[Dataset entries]
-- ==== Sys2Proof/Machine/Driver.lean ====
section
/-! DEFINITION. The parts of one step around the instruction's meaning: the configuration the spec accepts (spec R4,
R13), FETCH and DECODE (R501, R502), the hook (R520, R521) and the step's result (R512), and how an instruction word is
placed where the next step fetches. -/

namespace Sys2Proof.Machine

/-- Why a configuration is not accepted, if it is not: a family the spec does not describe (R4; 93 U6), or no illegal
policy (R13; 93 U5). -/
def configRefusal (cfg : Config) : Option Refusal :=
  if cfg.family ≠ .mos6502 then some (.familyNotDescribed cfg.family)
  else if cfg.illegalPolicy = none then some .policyNotGiven
  else none

/-- The scratch `opcode` of the instruction being fetched (R60). -/
def State.setOpcode (s : State) (op : Byte) : State := s.setScratch { s.scratch with opcode := op }

/-- FETCH and DECODE: the opcode byte, then the operand bytes its mode has, one bus read each in order, PC standing
after the last (R501 to R503; log 7). An illegal opcode has no operand bytes of its own here (R467, R620). -/
def fetchInstr (s : State) : Instr × State :=
  let op := fetch s
  let s1 := op.2.setOpcode op.1
  match operandCount op.1 with
  | 0 => (instrOf op.1 0 0, s1)
  | 1 =>
    let b1 := fetch s1
    (instrOf op.1 b1.1 0, b1.2)
  | _ =>
    let b1 := fetch s1
    let b2 := fetch b1.2
    (instrOf op.1 b1.1 b2.1, b2.2)

/-! ## The hook -/

/-- A buffer of bytes as one number, the first byte the least significant: how a hook tests it (log 10). -/
def bytesNumber : List Byte → Nat
  | [] => 0
  | b :: rest => b.toNat + 256 * bytesNumber rest

/-- One call made by the hook: what it answers, as a number (0 where it answers nothing), and the state after (R521). -/
def runHookCall (c : HookCall) (s : State) : Host.Outcome (Nat × State) Fault Refusal :=
  match c with
  | .busRead a =>
    let r := busRead a s
    .next (r.1.toNat, r.2)
  | .readDebug a => .next ((readDebug a s).toNat, s)
  | .busWrite a v => .next (0, busWrite a v s)
  | .raiseNmi => .next (0, raiseNmi s)
  | .raiseIrq => .next (0, raiseIrq s)
  | .getPc => .next ((getPc s).toNat, s)
  | .getCycles => .next (getCycles s, s)
  | .getInstructions => .next (getInstructions s, s)
  | .save => .next (bytesNumber (save s), s)
  | .forbidden entry => .refused (.hookCalled entry)

/-- Does a test hold of an answer (log 10)? -/
def HookTest.holds (t : HookTest) (answer : Nat) : Bool :=
  match t with
  | .equals n => answer == n
  | .below n => decide (answer < n)
  | .bit k => answer.testBit k

/-- One invocation of a hook, whose latest answer is `answer`: what is left of its program, and the state after its
calls (R521). -/
def runHook : HookProgram → Nat → State → Host.Outcome (HookProgram × State) Fault Refusal
  | .done, _, s => .next (.done, s)
  | .ret rest, _, s => .next (rest, s)
  | .test t yes no, answer, s => if t.holds answer then runHook yes answer s else runHook no answer s
  | .call c rest, _, s =>
    match runHookCall c s with
    | .next r => runHook rest r.1 r.2
    | .fault f => .fault f
    | .refused r => .refused r

/-- A callback after one more invocation, with what is left of its program (log 10). -/
def Callback.invoked (cb : Callback) (rest : HookProgram) : Callback :=
  { cb with
    invocations := cb.invocations + 1
    program := match rest with
      | .done => cb.again
      | _ => rest }

/-- Call the hook, if the slot holds one (R520). -/
def callHook (s : State) : Host.Outcome State Fault Refusal :=
  match s.hook with
  | none => .next s
  | some cb =>
    match runHook cb.program 0 s with
    | .next r => .next (r.2.setHook (some (cb.invoked r.1)))
    | .fault f => .fault f
    | .refused r => .refused r

/-! ## The end of a step -/

/-- What the step returns, given the result of its instruction and the cycles of the whole step (R512). -/
def StepResult.withCycles (r : StepResult) (n : Nat) : StepResult :=
  match r with
  | .ok _ => .ok n
  | .illegal pc op _ => .illegal pc op n

/-- Record the step's result, counted from the cycle counter `start` at the step's begin (R512). -/
def recordResult (start : Nat) (s : State) : State :=
  s.setLastStep (s.lastStep.map (fun r => r.withCycles (s.cycles - start)))

/-- The end of a step: the hook is called after an instruction that completed, not after an illegal opcode that raised
(R520, R620), and the result counts every cycle since the step began (R512). -/
def finishStep (start : Nat) (r : Host.Outcome State Fault Refusal) : Host.Outcome State Fault Refusal :=
  match r with
  | .fault f => .fault f
  | .refused f => .refused f
  | .next t =>
    match t.lastStep with
    | some (.illegal _ _ _) => .next (recordResult start t)
    | _ =>
      match callHook t with
      | .next u => .next (recordResult start u)
      | .fault f => .fault f
      | .refused f => .refused f

/-! ## Placing an instruction -/

/-- Put bytes into memory from an address up, modulo 2^16, without any bus event: what a loader outside the machine
does (log 11). -/
def placeBytes : Addr → List Byte → State → State
  | _, [], s => s
  | a, b :: rest, s => placeBytes (a + 1) rest (s.setMem (Memory.write s.mem a.toNat b))

/-- The state whose next step fetches its opcode at PC from memory: no interrupt pending, and no device at the three
addresses from PC (log 11). -/
def readyToFetch (s : State) : State :=
  let clear := fun r => !(IoRange.holds r s.pc || IoRange.holds r (s.pc + 1) || IoRange.holds r (s.pc + 2))
  { (s.setNmi false).setIrq false with cfg := { s.cfg with io := s.cfg.io.filter clear } }

end Sys2Proof.Machine
end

* **TASK TO COMPLETE**:
What is needed is a faithful transcription of every entry.

* **YOUR RESPONSE**:
-- ==== Sys2Proof/Machine/Driver.lean ====
section
/-! DEFINITION. The parts of one step around the instruction's meaning: the configuration the spec accepts (spec R4,
R13), FETCH and DECODE (R501, R502), the hook (R520, R521) and the step's result (R512), and how an instruction word is
placed where the next step fetches. -/

namespace Sys2Proof.Machine

/-- Why a configuration is not accepted, if it is not: a family the spec does not describe (R4; 93 U6), or no illegal
policy (R13; 93 U5). -/
def configRefusal (cfg : Config) : Option Refusal :=
  if cfg.family ≠ .mos6502 then some (.familyNotDescribed cfg.family)
  else if cfg.illegalPolicy = none then some .policyNotGiven
  else none

/-- The scratch `opcode` of the instruction being fetched (R60). -/
def State.setOpcode (s : State) (op : Byte) : State := s.setScratch { s.scratch with opcode := op }

/-- FETCH and DECODE: the opcode byte, then the operand bytes its mode has, one bus read each in order, PC standing
after the last (R501 to R503; log 7). An illegal opcode has no operand bytes of its own here (R467, R620). -/
def fetchInstr (s : State) : Instr × State :=
  let op := fetch s
  let s1 := op.2.setOpcode op.1
  match operandCount op.1 with
  | 0 => (instrOf op.1 0 0, s1)
  | 1 =>
    let b1 := fetch s1
    (instrOf op.1 b1.1 0, b1.2)
  | _ =>
    let b1 := fetch s1
    let b2 := fetch b1.2
    (instrOf op.1 b1.1 b2.1, b2.2)

/-! ## The hook -/

/-- A buffer of bytes as one number, the first byte the least significant: how a hook tests it (log 10). -/
def bytesNumber : List Byte → Nat
  | [] => 0
  | b :: rest => b.toNat + 256 * bytesNumber rest

/-- One call made by the hook: what it answers, as a number (0 where it answers nothing), and the state after (R521). -/
def runHookCall (c : HookCall) (s : State) : Host.Outcome (Nat × State) Fault Refusal :=
  match c with
  | .busRead a =>
    let r := busRead a s
    .next (r.1.toNat, r.2)
  | .readDebug a => .next ((readDebug a s).toNat, s)
  | .busWrite a v => .next (0, busWrite a v s)
  | .raiseNmi => .next (0, raiseNmi s)
  | .raiseIrq => .next (0, raiseIrq s)
  | .getPc => .next ((getPc s).toNat, s)
  | .getCycles => .next (getCycles s, s)
  | .getInstructions => .next (getInstructions s, s)
  | .save => .next (bytesNumber (save s), s)
  | .forbidden entry => .refused (.hookCalled entry)

/-- Does a test hold of an answer (log 10)? -/
def HookTest.holds (t : HookTest) (answer : Nat) : Bool :=
  match t with
  | .equals n => answer == n
  | .below n => decide (answer < n)
  | .bit k => answer.testBit k

/-- One invocation of a hook, whose latest answer is `answer`: what is left of its program, and the state after its
calls (R521). -/
def runHook : HookProgram → Nat → State → Host.Outcome (HookProgram × State) Fault Refusal
  | .done, _, s => .next (.done, s)
  | .ret rest, _, s => .next (rest, s)
  | .test t yes no, answer, s => if t.holds answer then runHook yes answer s else runHook no answer s
  | .call c rest, _, s =>
    match runHookCall c s with
    | .next r => runHook rest r.1 r.2
    | .fault f => .fault f
    | .refused r => .refused r

/-- A callback after one more invocation, with what is left of its program (log 10). -/
def Callback.invoked (cb : Callback) (rest : HookProgram) : Callback :=
  { cb with
    invocations := cb.invocations + 1
    program := match rest with
      | .done => cb.again
      | _ => rest }

/-- Call the hook, if the slot holds one (R520). -/
def callHook (s : State) : Host.Outcome State Fault Refusal :=
  match s.hook with
  | none => .next s
  | some cb =>
    match runHook cb.program 0 s with
    | .next r => .next (r.2.setHook (some (cb.invoked r.1)))
    | .fault f => .fault f
    | .refused r => .refused r

/-! ## The end of a step -/

/-- What the step returns, given the result of its instruction and the cycles of the whole step (R512). -/
def StepResult.withCycles (r : StepResult) (n : Nat) : StepResult :=
  match r with
  | .ok _ => .ok n
  | .illegal pc op _ => .illegal pc op n

/-- Record the step's result, counted from the cycle counter `start` at the step's begin (R512). -/
def recordResult (start : Nat) (s : State) : State :=
  s.setLastStep (s.lastStep.map (fun r => r.withCycles (s.cycles - start)))

/-- The end of a step: the hook is called after an instruction that completed, not after an illegal opcode that raised
(R520, R620), and the result counts every cycle since the step began (R512). -/
def finishStep (start : Nat) (r : Host.Outcome State Fault Refusal) : Host.Outcome State Fault Refusal :=
  match r with
  | .fault f => .fault f
  | .refused f => .refused f
  | .next t =>
    match t.lastStep with
    | some (.illegal _ _ _) => .next (recordResult start t)
    | _ =>
      match callHook t with
      | .next u => .next (recordResult start u)
      | .fault f => .fault f
      | .refused f => .refused f

/-! ## Placing an instruction -/

/-- Put bytes into memory from an address up, modulo 2^16, without any bus event: what a loader outside the machine
does (log 11). -/
def placeBytes : Addr → List Byte → State → State
  | _, [], s => s
  | a, b :: rest, s => placeBytes (a + 1) rest (s.setMem (Memory.write s.mem a.toNat b))

/-- The state whose next step fetches its opcode at PC from memory: no interrupt pending, and no device at the three
addresses from PC (log 11). -/
def readyToFetch (s : State) : State :=
  let clear := fun r => !(IoRange.holds r s.pc || IoRange.holds r (s.pc + 1) || IoRange.holds r (s.pc + 2))
  { (s.setNmi false).setIrq false with cfg := { s.cfg with io := s.cfg.io.filter clear } }

end Sys2Proof.Machine
end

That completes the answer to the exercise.